| What is required |
State the count of lines in this material that hold the string "ofNat" and add nothing.

────

-- ==== Sys2Proof/Machine/Operands.lean ====
section
/-! DEFINITION. The register window (R60, R61, 20_memory.md): which register an address names, what a read of it returns
(R140) and what a write to it does (R141). -/

namespace Sys2Proof.Machine

open Sys2Proof

/-- The registers of the address map (R61). -/
inductive Reg where
  | cmd
  | status
  | config
  | rssi
  | ns (i : Fin 10)
  | devid (i : Fin 6)
  | urlLen
  | url (i : Fin 32)
  /-- Byte `j` of a counter's group, 0 the most significant (R31 to R33). -/
  | counter (c : Counter) (j : Fin 4)
  /-- SLEN of kind k (R34). -/
  | slen (k : Kind)
  | live
  /-- Byte `i` of the window of kind k (R36). -/
  | window (k : Kind) (i : Fin 32)
  /-- 0x15 to 0x1F and 0xB0 to 0xFF (R37). -/
  | reserved
  deriving DecidableEq, Repr

/-- The address map of R61. -/
def regAt (a : Byte) : Reg :=
  if a.toNat = 0x00 then .cmd
  else if a.toNat = 0x01 then .status
  else if a.toNat = 0x02 then .config
  else if a.toNat = 0x03 then .rssi
  else if h : 0x04 ≤ a.toNat ∧ a.toNat ≤ 0x0D then .ns ⟨a.toNat - 0x04, by omega⟩
  else if h : 0x0E ≤ a.toNat ∧ a.toNat ≤ 0x13 then .devid ⟨a.toNat - 0x0E, by omega⟩
  else if a.toNat = 0x14 then .urlLen
  else if a.toNat ≤ 0x1F then .reserved
  else if h : 0x20 ≤ a.toNat ∧ a.toNat ≤ 0x3F then .url ⟨a.toNat - 0x20, by omega⟩
  else if h : 0x40 ≤ a.toNat ∧ a.toNat ≤ 0x43 then .counter .iter ⟨a.toNat - 0x40, by omega⟩
  else if h : 0x44 ≤ a.toNat ∧ a.toNat ≤ 0x47 then .counter .advcnt ⟨a.toNat - 0x44, by omega⟩
  else if h : 0x48 ≤ a.toNat ∧ a.toNat ≤ 0x4B then .counter .seccnt ⟨a.toNat - 0x48, by omega⟩
  else if a.toNat = 0x4C then .slen .uid
  else if a.toNat = 0x4D then .slen .url
  else if a.toNat = 0x4E then .slen .tlm
  else if a.toNat = 0x4F then .live
  else if h : 0x50 ≤ a.toNat ∧ a.toNat ≤ 0x6F then .window .uid ⟨a.toNat - 0x50, by omega⟩
  else if h : 0x70 ≤ a.toNat ∧ a.toNat ≤ 0x8F then .window .url ⟨a.toNat - 0x70, by omega⟩
  else if h : 0x90 ≤ a.toNat ∧ a.toNat ≤ 0xAF then .window .tlm ⟨a.toNat - 0x90, by omega⟩
  else .reserved

/-- The byte of a slot window (R36): the buffer's byte below SLOT_CAP, 0x00 from there on. -/
def windowByte (p : Params) (sl : Slot) (i : Nat) : Byte :=
  if i < p.slotCap then sl.buf.getD i 0x00 else 0x00

/-- RegRead by register (R140). -/
def regRead (p : Params) (e : Efe) : Reg → Byte
  | .cmd => 0x00
  | .status => statusByte e
  | .config => e.cfgNomatch.setWidth 8
  | .rssi => e.rssi
  | .ns i => e.ns[i.val]
  | .devid i => e.devid[i.val]
  | .urlLen => e.urlLen
  | .url i => e.url[i.val]
  | .counter c j => counterByte (e.counter c) j.val
  | .slen k => (e.slot k).len
  | .live => e.live
  | .window k i => windowByte p (e.slot k) i.val
  | .reserved => 0x00

/-- RegRead(a) (R140): the byte a host read of address `a` returns. -/
def readByte (s : State) (a : Byte) : Byte := regRead s.params s.efe (regAt a)

/-- The effect of a write by register (R141). Read-only and reserved registers drop it (R37, R65). CMD stores nothing (R23);
the command a write to it performs is R142's, in Host interface events. -/
def regWrite (e : Efe) (r : Reg) (d : Byte) : Efe :=
  match r with
  | .config => { e with cfgNomatch := d.extractLsb' 0 1 }
  | .rssi => { e with rssi := d }
  | .ns i => { e with ns := e.ns.set i.val d }
  | .devid i => { e with devid := e.devid.set i.val d }
  | .urlLen => { e with urlLen := d }
  | .url i => { e with url := e.url.set i.val d }
  | .cmd => e
  | .status => e
  | .counter _ _ => e
  | .slen _ => e
  | .live => e
  | .window _ _ => e
  | .reserved => e

/-- The address of a register: the names an assembler knows (R104), for every register but the reserved ones. -/
def regAddr : Reg → Option Byte
  | .cmd => some 0x00
  | .status => some 0x01
  | .config => some 0x02
  | .rssi => some 0x03
  | .ns i => some (BitVec.ofNat 8 (0x04 + i.val))
  | .devid i => some (BitVec.ofNat 8 (0x0E + i.val))
  | .urlLen => some 0x14
  | .url i => some (BitVec.ofNat 8 (0x20 + i.val))
  | .counter .iter j => some (BitVec.ofNat 8 (0x40 + j.val))
  | .counter .advcnt j => some (BitVec.ofNat 8 (0x44 + j.val))
  | .counter .seccnt j => some (BitVec.ofNat 8 (0x48 + j.val))
  | .slen .uid => some 0x4C
  | .slen .url => some 0x4D
  | .slen .tlm => some 0x4E
  | .live => some 0x4F
  | .window .uid i => some (BitVec.ofNat 8 (0x50 + i.val))
  | .window .url i => some (BitVec.ofNat 8 (0x70 + i.val))
  | .window .tlm i => some (BitVec.ofNat 8 (0x90 + i.val))
  | .reserved => none

end Sys2Proof.Machine
end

────

| Solved problem |
9